第16話:脅威

 それから一ヶ月近くが経過した。

 調査と警戒を続ける中で、遺跡周辺や近隣における新たな動きはなかった。


 しかし、異様に感じることがあった。

 それは、魔物がほとんど出現しないということだ。通常、こうした遺跡や古代の遺物が関与している場所では、魔物やその他の危険な存在が頻繁に出現するものだ。

 しかし、今回の調査地域ではそのような気配が全くと言っていいほど感じられなかった。


「なんでだろう?」


 エリアスがぼそりと呟いた。


「確かに」


 セリナも頷く。


「いつもなら、こんなに静かな場所は珍しいんですけど」

「魔物の動きが少ないことは、裏を返せば、何かが起こる前触れとも取れる。
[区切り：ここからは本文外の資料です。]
/-- Join deadlock and barrier divergence of a sheaf, with the token of the arrival that was made, if one was: cause 0x08
when every live tiller waits at a join, no record has a deadline and none can release (R40); 0x09 when every live
tiller waits and some lane waits at a join that needs a lane waiting at a barrier (R42). -/
def Sheaf.stuck (x : Sheaf) (tok : Option (BitVec 8)) : Option (BitVec 8 × BitVec 24) :=
  let waits (t : Tiller) : Bool := match t.st with
    | .joinWait .. | .barWait _ => true
    | _ => false
  let bars := x.barLanes
  if x.tillers.isEmpty || !x.tillers.all waits then none
  else if bars = 0 then
    if x.joins.any (fun r => r.dl.isSome || r.exp &&& ~~~r.arr &&& ~~~x.exited == 0) then none
    else
      let t0 := x.tillers.findSome? (fun t => match t.st with
        | .joinWait k _ => some k
        | _ => none)
      some (0x08, ((tok.orElse (fun _ => t0)).getD 0).setWidth 24)
  else
    let needs (t : Tiller) : Bool := match t.st with
      | .joinWait k _ => match x.join? k with
        | some r => r.exp &&& ~~~r.arr &&& bars != 0
        | none => false
      | _ => false
    if x.tillers.any needs then
      let b := x.tillers.findSome? (fun t => match t.st with
        | .barWait b => some b
        | _ => none)
      some (0x09, BitVec.ofNat 24 (b.getD 0))
    else none

/-- Raising join deadlock or barrier divergence in every lane of a sheaf when the condition holds (R40, R42). -/
def State.checkStuck (s : State) (gid sh : Nat) (tok : Option (BitVec 8)) : State :=
  match s.sheaf? gid sh with
  | none => s
  | some x =>
    match x.stuck tok with
    | none => s
    | some (c, p) =>
      s.parkAll (x.tillers.filterMap (fun t =>
        (s.frameOf gid sh t.idx).map (fun f => (f, f.waitTraps c p))))

/-- The arrival of a tiller that has moved past its JOIN: ARR takes its lanes, FIRST and the last arrival are noted, and
it waits (R36, R37). -/
def Sheaf.arrive (x : Sheaf) (ti : Nat) (tok : BitVec 8) (pred dl : Option Nat) : Sheaf :=
  match x.tiller? ti with
  | none => x
  | some t =>
    let x := x.updJoin tok (fun r =>
      { r with arr := r.arr ||| t.mask, first := if r.arr = 0 then ti else r.first, last := t.pc,
               dl := if r.dl.isNone then dl else r.dl })
    x.updTiller ti (fun t => { t with st := .joinWait tok pred })

/-- JOIN and JOINT (R36, R37, R244). An arrival in the cycle in which STC reaches DL wins; what is not released at the end of
that cycle times out in it (`State.clock`), a JOINT with t = 0 with it. -/
def joinOp (i : Instr) (tok : BitVec 8) (pred dl : State → Option Nat) (s : State) : Out :=
  issue i s (fun f s =>
    let s1 := s.advance f i
    match f.sh.join? tok with
    | none => s1.updT f (fun t => { t with stack := popTo t.stack tok })
    | some _ =>
      let s2 := s1.updS f (fun x => (x.arrive f.t.idx tok (pred s) (dl s)).tryRelease tok)
      s2.checkStuck f.g.gid f.sh.idx (some tok))

/-- JOIN (R36, R244). -/
def execJoin (h : Hdr) (x : FB) (s : State) : Out := joinOp (.join h x) x.tok (fun _ => none) (fun _ => none) s

/-- JOINT (R37, R244): a deadline of STC + t unless one is set. -/
def execJoint (h : Hdr) (x : FB) (s : State) : Out :=
  joinOp (.joint h x) x.tok (fun _ => some x.fn4.toNat) (fun s => some (s.stc + x.off.toNat)) s

/-- A bounded join whose deadline STC has reached (R37); while lanes that have arrived are parked, it waits for their return
(log 121). -/
def Sheaf.joinTimeout (x : Sheaf) (tok : BitVec 8) (stc : Nat) : Option Sheaf :=
  match x.join? tok with
  | none => none
  | some r =>
    match r.dl with
    | none => none
    | some dl =>
      if stc < dl || x.away r then none
      else
        let y := x.fuseJoin r true
        let y := y.updJoin tok (fun r => { r with exp := r.exp &&& ~~~r.arr, arr := 0, dl := none })
        some { y with joins := y.joins.filter (fun q => !(q.tok == tok && q.exp == 0)) }

/-- JOINT_TIMEOUT (R37): the waiting tillers resume without the lanes still to come. -/
def execJointTimeout (gid sh tok : Nat) (s : State) : Out :=
  .next (match (s.sheaf? gid sh).bind (fun x => x.joinTimeout (BitVec.ofNat 8 tok) s.stc) with
    | none => s
    | some y => (s.updSheaf gid sh (fun _ => y)).checkStuck gid sh none)

/-! ## Batches (R257) -/

/-- The next batch number: 0xFFFF is followed by 0x0001 (R257). -/
def nextBatch (n : BitVec 16) : BitVec 16 := if n = 0xFFFF then 1 else n + 1

/-- A batch that has no running command left becomes COMPLETE, or FAILED when some command failed (R257). -/
def State.settleBatch (s : State) (gid sh : Nat) (n : BitVec 16) : State :=
  let mine (c : Cmd) : Bool := c.owner == some (gid, sh) && c.batch == some n
  let cs := s.cmds.filter mine
  if cs.any (fun c => !c.ended) then s
  else
    let bad := cs.any (fun c => c.failed)
    let s := { s with cmds := s.cmds.filter (fun c => !mine c) }
    s.updSheaf gid sh (fun x =>
      if bad then { x with batches := updWhere (fun b => b.num == n) (fun b => { b with st := .failed }) x.batches }
      else { x with batches := x.batches.filter (fun b => b.num != n) })

/-- Closing the commands accepted since the last BCLOSE into a batch, when there are any (R246, R257). -/
def State.closeBatch (s : State) (gid sh : Nat) : State :=
  let mine (c : Cmd) : Bool := c.owner == some (gid, sh) && c.batch.isNone
  match s.sheaf? gid sh with
  | none => s
  | some x =>
    if !s.cmds.any mine then s
    else
      let n := nextBatch x.lastb
      let s := { s with cmds := updWhere mine (fun c => { c with batch := some n }) s.cmds }
      let s := s.updSheaf gid sh (fun x =>
        { x with lastb := n, batches := x.batches.filter (fun b => b.num != n) ++ [{ num := n, st := .running }] })
      s.settleBatch gid sh n

/-! ## Barriers (R41, R248) -/

/-- The state of barrier b (R248). -/
def Group.bar (g : Group) (b : Nat) : Bar :=
  (g.bars.find? (fun r => r.num == b)).getD { num := b, gen := 0, arrived := [] }

/-- ARRIVED of one sheaf at a barrier. -/
def Bar.of (r : Bar) (sh : Nat) : Mask := ((r.arrived.find? (fun e => e.1 == sh)).map Prod.snd).getD 0

/-- Lanes of a sheaf entering or leaving ARRIVED. -/
def Bar.set (r : Bar) (sh : Nat) (m : Mask) : Bar :=
  let rest := r.arrived.filter (fun e => e.1 != sh)
  { r with arrived := if m = 0 then rest else putBy Prod.fst (sh, m) rest }

/-- Changing barrier b. -/
def Group.setBar (g : Group) (b : Bar) : Group := { g with bars := putBy Bar.num b g.bars }

/-- Completing a generation in which every thread of the group has arrived or exited: ARRIVED empties and the waiters
resume (R41, R248). -/
def Group.tryBar (g : Group) (b : Nat) : Group :=
  let r := g.bar b
  let full := g.sheaves.all (fun x => r.of x.idx ||| x.exited == Mask.full)
  if r.arrived.isEmpty || !full then g
  else
    let up (t : Tiller) : Tiller := if t.st = .barWait b then { t with st := .ready, age := 0 } else t
    { (g.setBar { r with gen := r.gen + 1, arrived := [] }) with
      sheaves := g.sheaves.map (fun x => { x with tillers := x.tillers.map up }) }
警戒を怠らないようにしよう」


 俺はみんなに向けて慎重に言った。

 その日も、遺跡内で新たな発見はなく、周囲の探索も進展はなかった。だが、誰もが感じていた。

 当初から感じていたこの静けさは不自然だということを。

 結局、調査が行き詰まり、新たに情報を得られないと言うことで王都への帰還を決定することとなった。


 仲間たちと共に拠点を後にし、王都へと向けて出発した。

 遺跡の調査が終わったわけではないが、今は持っている情報を持ち帰り、それらを手に次の手を考えるべきだと思ったからだ。
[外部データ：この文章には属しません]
/-- Bringing one engine command to its end as far as it can go: one that has moved ends once its writes have been performed,
those held at a read-duplicated page's home among them (R253, R255, R157). -/
def State.finishCmd (s : State) (id : Nat) : State :=
  match s.cmds.find? (fun c => c.id == id && !c.ended && c.eng != 4) with
  | none => s
  | some c =>
    if s.cutHolds c.ctx then s
    else
    let s := if c.eng = 2 && !c.met then s.meet else s
    let s := if c.eng = 3 && !c.posted && c.tag.isNone && !c.failed then s.startNvme c else s
    match s.cmds.find? (fun c => c.id == id) with
    | none => s
    | some c =>
      let s := if c.canMove then s.moveCmd c else s
      match s.cmds.find? (fun c => c.id == id) with
      | none => s
      | some c => if (c.moved && !s.holdsOf (.cmd c.id)) || c.failed then s.endCmd c else s

/-- ENGINE_COMMAND_END (R255, R257): a command's moves are performed and it ends, or it fails. -/
def execEngineCommandEnd (cmd : Nat) (s : State) : Out := .next (s.finishCmd cmd)

/-- A completion entry: dword 2 names the queue, dword 3 holds the CID, the phase tag and the status (R408; log 41). -/
def nvmeCqe (sq cid status : Nat) (tag : Bool) : List Byte :=
  bytesOf 8 0 ++ bytesOf 2 0 ++ bytesOf 2 sq ++ bytesOf 2 cid ++ bytesOf 2 (2 * status + tag.toNat)

/-- Where the engine reads a drive's next completion (R408, R409). -/
def Drive.cqAt (x : Drive) : Nat := x.field 24 8 % 2 ^ 41 + 16 * (x.head % x.size)

/-- A drive writes a completion at the place that follows the last, with the phase tag of its passage through the queue (R408;
log 41). -/
def State.postCqe (s : State) (d cid status : Nat) : State :=
  let x := s.driveOf d
  s.homeWriteLines x.cqAt (nvmeCqe (x.field 12 2) cid (status % 2 ^ 15) x.tag)

/-- The engine reads a drive's completion queue by phase tag (R408): an entry of the tag that it expects ends the command of its
CID, with the data that the drive has returned or with its status; one for no command that waits is ignored and reported. -/
def State.readCq (s : State) (d : Nat) (data : List Byte) : State :=
  let x := s.driveOf d
  let e := s.homeRead x.cqAt 16
  let w := natOf ((e.drop 14).take 2)
  let cid := natOf ((e.drop 12).take 2)
  if w % 2 ≠ x.tag.toNat then s
  else
    let head := (x.head + 1) % x.size
    let s := s.updDrive d (fun x => { x with head := head, tag := if head = 0 then !x.tag else x.tag })
    match s.cmds.find? (fun c => c.eng == 3 && c.drive == d && c.cid == cid && c.posted && !c.ended && !c.failed &&
      c.data.isNone) with
    | none => s.report 9 0xFF 0xFF 0xFF cid 0
    | some c =>
      if w / 2 ≠ 0 then s.updCmd c.id (fun c => { c with failed := true })
      else
        let n := s.cmdLen c
        s.updCmd c.id (fun c => { c with data := some ((data ++ List.replicate n 0).take n) })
「リク、ここからなら魔族領との境界を通ることができるんじゃないか?」


 カイルの言葉に俺は考える。

 何か起きればこのメンバーでは対処が難しく、犠牲を出すことだろう。魔族や悪魔教徒を数人なら戦えるが、それ以上となれば撤退を余儀なくされる。
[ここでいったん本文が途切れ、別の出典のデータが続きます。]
/-- Window word k of a thread. -/
def Seq.win (q : Seq) (t k : Nat) : Word := q.sh.read (.v (q.w + k) t)

/-- Input word k of a thread, as read at issue (R316). -/
def Seq.inp (q : Seq) (t k : Nat) : Word := cget q.run.input (8 * t + k)

/-- Writing window words of a thread. -/
def Seq.put (q : Seq) (t k : Nat) (v : Word) : RegWrite := { key := .v (q.w + k) t, val := v }

/-- A 64-bit input. -/
def Seq.inpD (q : Seq) (t k : Nat) : DWord := q.inp t (k + 1) ++ q.inp t k

/-- An access of a step that does not go through: what it comes to, and the access. -/
structure SeqStop where
  got : Got
  va : DWord
  sz : Nat
  spc : Nat
  deriving DecidableEq, Repr

/-- An action of one thread in a step: its value and the machine after it, or why it does not go through. -/
abbrev LaneAct (α : Type) := State → Except SeqStop α × State

/-- A value without effect. -/
def LaneAct.ret {α : Type} (a : α) : LaneAct α := fun s => (.ok a, s)

/-- One action after another. -/
def LaneAct.andThen {α β : Type} (m : LaneAct α) (f : α → LaneAct β) : LaneAct β := fun s =>
  match m s with
  | (.error e, s) => (.error e, s)
  | (.ok a, s) => f a s

/-- Actions over a list, in order. -/
def LaneAct.each {α β : Type} (f : α → LaneAct β) : List α → LaneAct (List β)
  | [] => LaneAct.ret []
  | a :: r => (f a).andThen (fun b => (LaneAct.each f r).andThen (fun bs => LaneAct.ret (b :: bs)))

/-- The form of a step's access: B32 or B64 or B8, NUD 31 or 0 (R322). -/
def seqForm (kind sz spc nud : Nat) : MemForm :=
  { kind := kind, sz := sz, spc := spc, ord := 0, nud := nud, off := 0, d := .sz, a := .sz, b := .sz, c := .sz, fn := 0,
    ret := false }

/-- The port of a thread. -/
def Seq.port (q : Seq) (t : Nat) : Port :=
  { g := q.g, sh := q.sh, lane := some t, helper := q.sh.helpers.getLsbD t }

/-- One access of a thread (R322, R323): a page whose verdict was fail gives its cause, but a helper's load 0 (R32). -/
def Seq.access (q : Seq) (t kind sz spc nud : Nat) (va v : DWord) : LaneAct Nat := fun s =>
  match (if spc = 0 then q.run.fails.find? (fun e => e.1 == va.toNat / 65536) else none) with
  | some e =>
    if kind = 0 && q.sh.helpers.getLsbD t then (.ok 0, s)
    else (.error { got := .park e.2, va := va, sz := sz, spc := spc }, s)
  | none =>
    match s.memLane (q.port t) (seqForm kind sz spc nud) { a := va, b := v, c := 0 } with
    | (.done vs, s) => (.ok (vs.headD 0), s)
    | (g, s) => (.error { got := g, va := va, sz := sz, spc := spc }, s)

/-- One read of a thread. -/
def Seq.rd (q : Seq) (t sz spc nud : Nat) (va : DWord) : LaneAct Nat := q.access t 0 sz spc nud va 0

/-- One B32 write of a thread to scratch. -/
def Seq.wr (q : Seq) (t off : Nat) (v : Word) : LaneAct Unit :=
  (q.access t 1 2 1 31 (BitVec.ofNat 64 off) (v.setWidth 64)).andThen (fun _ => LaneAct.ret ())

/-- n consecutive B32 reads. -/
def Seq.rdWords (q : Seq) (t spc nud : Nat) (va : DWord) (n : Nat) : LaneAct (List Word) :=
  (LaneAct.each (fun k => q.rd t 2 spc nud (va + BitVec.ofNat 64 (4 * k))) (List.range n)).andThen
    (fun l => LaneAct.ret (l.map (BitVec.ofNat 32)))

/-! ## RAST (R325) -/

/-- One sample against the triangle: coverage and the three edge values. -/
def rastEval (b : List Word) (px py : Nat) : Bool × List DWord :=
  let sx : Int := 256 * ((blkW b 0).toInt + px) + 128
  let sy : Int := 256 * ((blkW b 1).toInt + py) + 128
  let es := (List.range 3).map (fun i =>
    let a := (blkW b (2 + 4 * i)).toInt
    let c := (blkW b (3 + 4 * i)).toInt
    let e := a * sx + c * sy + (blkD b (4 + 4 * i)).toInt
    let tl := decide (0 < a) || (a == 0 && decide (0 < c))
    (e, decide (0 < e) || (e == 0 && tl)))
  (es.all Prod.snd, es.map (fun e => BitVec.ofInt 64 e.1))

/-- A thread's part of a RAST step. -/
def rastLane (q : Seq) (t : Nat) : LaneAct (List RegWrite) :=
  let p := (q.inp t 0).toNat % 64
  let (cov, es) := rastEval q.run.block (p % 8) (p / 8)
  LaneAct.ret ([q.put t 0 (swSimple true 0), q.put t 1 (if cov then 1 else 0)] ++
    es.zipIdx.flatMap (fun (e : DWord × Nat) => [q.put t (2 + 2 * e.2) (e.1.setWidth 32), q.put t (3 + 2 * e.2) ((e.1 >>> 32).setWidth 32)]))

/-! ## TRAV (R326 to R329) -/

/-- The progress of a ray: its stack, top first, of window entries; PROG; OVF; the registers vW + 1 to vW + 8. -/
structure Trav where
  stack : List Word
  prog : Nat
  ovf : Bool
  done : Bool
  callp : Bool
  regs : List Word
  deriving DecidableEq, Repr

/-- A ray's progress from its window. -/
def Seq.trav (q : Seq) (t : Nat) : Trav :=
  let w := q.win t 0
  { stack := ((List.range (swDep w)).map (fun k => q.win t (9 + k))).reverse, prog := swProg w, ovf := swOvf w,
    done := swDone w, callp := swCallp w, regs := (List.range 8).map (fun k => q.win t (1 + k)) }

/-- Writing a ray's progress back. -/
def Seq.putTrav (q : Seq) (t : Nat) (v : Trav) : List RegWrite :=
  q.put t 0 (swMake v.done v.callp v.ovf v.stack.length v.prog) ::
    (v.regs.zipIdx.map (fun e => q.put t (1 + e.2) e.1) ++ v.stack.reverse.zipIdx.map (fun e => q.put t (9 + e.2) e.1))

/-- The address of a spill entry (R327). -/
def Seq.spill (q : Seq) (t j : Nat) : Nat :=
  (blkW q.run.block 5).toNat + 4 * ((blkW q.run.block 6).toNat * t + j)

/-- Pushing a reference (R329): a full window stack spills its bottom entry, or drops it when the spill area is full. -/
def Seq.push (q : Seq) (t : Nat) (e : Word) (v : Trav) : LaneAct Trav :=
  if v.stack.length < 7 then LaneAct.ret { v with stack := e :: v.stack }
  else
    let low := v.stack.getLastD 0
    let rest := e :: v.stack.dropLast
    if v.prog < (blkW q.run.block 6).toNat then
      (q.wr t (q.spill t v.prog) low).andThen (fun _ => LaneAct.ret { v with stack := rest, prog := v.prog + 1 })
    else LaneAct.ret { v with stack := rest, ovf := true }

/-- Popping a reference: from the window, else from the spill area; none when both are empty. -/
def Seq.pop (q : Seq) (t : Nat) (v : Trav) : LaneAct (Option (Word × Trav)) :=
  match v.stack with
  | e :: r => LaneAct.ret (some (e, { v with stack := r }))
  | [] =>
    if v.prog = 0 then LaneAct.ret none
    else (q.rd t 2 1 31 (BitVec.ofNat 64 (q.spill t (v.prog - 1)))).andThen (fun w =>
      LaneAct.ret (some (BitVec.ofNat 32 w, { v with prog := v.prog - 1 })))

/-- A finite ray: origin and direction, and tmin and tmax as read. -/
structure Ray where
  o : List ℚ
  d : List ℚ
  tmin : Exact
  tmax : Exact

/-- The ray of a thread, when origin and direction are finite. -/
def Seq.ray (q : Seq) (t : Nat) : Option Ray :=
  let rs := (List.range 6).map (fun k => (f32Of (q.inp t k)).rat?)
  if rs.any Option.isNone then none
  else
    let v := rs.map (fun x => x.getD 0)
    some { o := v.take 3, d := v.drop 3, tmin := f32Of (q.inp t 6), tmax := f32Of (q.inp t 7) }

/-- Whether a rational is at least an F32 bound, or at most it. -/
def atLeast (x : ℚ) (b : Exact) : Bool :=
  match b with
  | .inf neg => neg
  | b => match b.rat? with
    | some y => decide (y ≤ x)
    | none => false
def atMost (x : ℚ) (b : Exact) : Bool :=
  match b with
  | .inf neg => !neg
  | b => match b.rat? with
    | some y => decide (x ≤ y)
    | none => false

/-- A ray that finishes at once: a NaN component, a zero direction, or tmin above tmax (R327). -/
def Seq.deadRay (q : Seq) (t : Nat) : Bool :=
  let xs := (List.range 8).map (fun k => f32Of (q.inp t k))
  xs.any Exact.isNan || ((List.range 3).all (fun k => (f32Of (q.inp t (3 + k))).rat? == some 0)) ||
    (xs.getD 6 .nan).cmp (xs.getD 7 .nan) == .gt

/-- The current hit's exact t: as found (log 51), else the value of THIT; none when there is no hit (R328). A candidate that
waits does not count. -/
def Seq.hitT (q : Seq) (t : Nat) (v : Trav) : Option ℚ :=
  let thit := v.regs.getD 0 0
  let prim := v.regs.getD 1 0
  if prim = 0xFFFFFFFF then none
  else match q.sh.hits.find? (fun h => h.thr == t && h.win == q.w && !h.cand && h.word == thit && h.prim == prim) with
    | some h => some ((h.num : ℚ) / h.den)
    | none => (f32Of thit).rat?

/-- The least t at which the ray is in a box, within [tmin, T*] (R328). -/
def boxNear (r : Ray) (hit : Option ℚ) (box : List (ℚ × ℚ)) : Option ℚ :=
  let axes := (r.o.zip r.d).zip box
  if axes.any (fun a => a.2.2 < a.2.1 || (a.1.2 == 0 && (decide (a.1.1 < a.2.1) || decide (a.2.2 < a.1.1)))) then none
  else
    let spans := axes.filterMap (fun a =>
      if a.1.2 = 0 then none
      else
        let x := (a.2.1 - a.1.1) / a.1.2
        let y := (a.2.2 - a.1.1) / a.1.2
        some (min x y, max x y))
    let lows := spans.map Prod.fst ++ (match r.tmin.rat? with
      | some m => [m]
      | none => [])
    match lows with
    | [] => none
    | l :: ls =>
      let t0 := ls.foldl max l
      let okHit := match hit with
        | some h => decide (t0 ≤ h)
        | none => atMost t0 r.tmax
      if spans.all (fun e => decide (t0 ≤ e.2)) && atLeast t0 r.tmin && okHit then some t0 else none

/-- The box of child c of a node, given as its 16 words (R326); none when empty. -/
def childBox (n : List Word) (c : Nat) : Option (List (ℚ × ℚ)) :=
  let byte (k : Nat) : Nat := (blkW n (k / 4)).toNat / 2 ^ (8 * (k % 4)) % 256
  let os := (List.range 3).map (fun a => (f32Of (blkW n a)).rat?)
  if os.any Option.isNone || (List.range 3).any (fun a => decide (byte (16 + 6 * c + 3 + a) < byte (16 + 6 * c + a)))
  then none
  else
    some ((List.range 3).map (fun a =>
      let e := sextNat 8 (byte (12 + a))
      let u : ℚ := if 0 ≤ e then 2 ^ e.toNat else 1 / 2 ^ (-e).toNat
      let o := (os.getD a none).getD 0
      (o + byte (16 + 6 * c + a) * u, o + byte (16 + 6 * c + 3 + a) * u)))

/-- Putting a child in order of decreasing distance, ties by decreasing number (R328). -/
def pushOrder (l : List (ℚ × Nat)) (x : ℚ × Nat) : List (ℚ × Nat) :=
  match l with
  | [] => [x]
  | y :: r => if y.1 < x.1 || (y.1 == x.1 && decide (y.2 < x.2)) then x :: y :: r else y :: pushOrder r x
 まあ、ミラ団長の部下が魔族領の情報を探ってはいるので、何かしらの情報は入ってきているのだろう。

 それでも、立ち寄れるなら情報は欲しい。


「そうだな。情報は少しでも多い方がいい。だが、何かあればすぐに撤退をしよう」


 俺の言葉に全員が頷いた。

 ほんの少し遠回りになるが、アルカディア王国と魔族領の境界に向けて馬を走らせた。

 それから数日で近くまで来ると、陽が傾き始めていたので一泊して休息を取ってから偵察をすることにした。

 夕食を食べながら、俺はみんなを集めて話し合う。


「恐らくだが、あの先に見える荒野が魔族領となっている。魔物も多いから、油断は禁物だ。基本、戦闘は行わない方針で行く。命を大事にいこう」

「了解!」


 全員が口を揃えて頷いた。


「荒野で馬は目立つからここに置いて行く。明朝、歩きで偵察に向かう。それまではゆっくりしようか」


 各自、自分のテントでゆっくりと過ごすことになったが、明け方には移動するので、すぐに寝てしまったようだ。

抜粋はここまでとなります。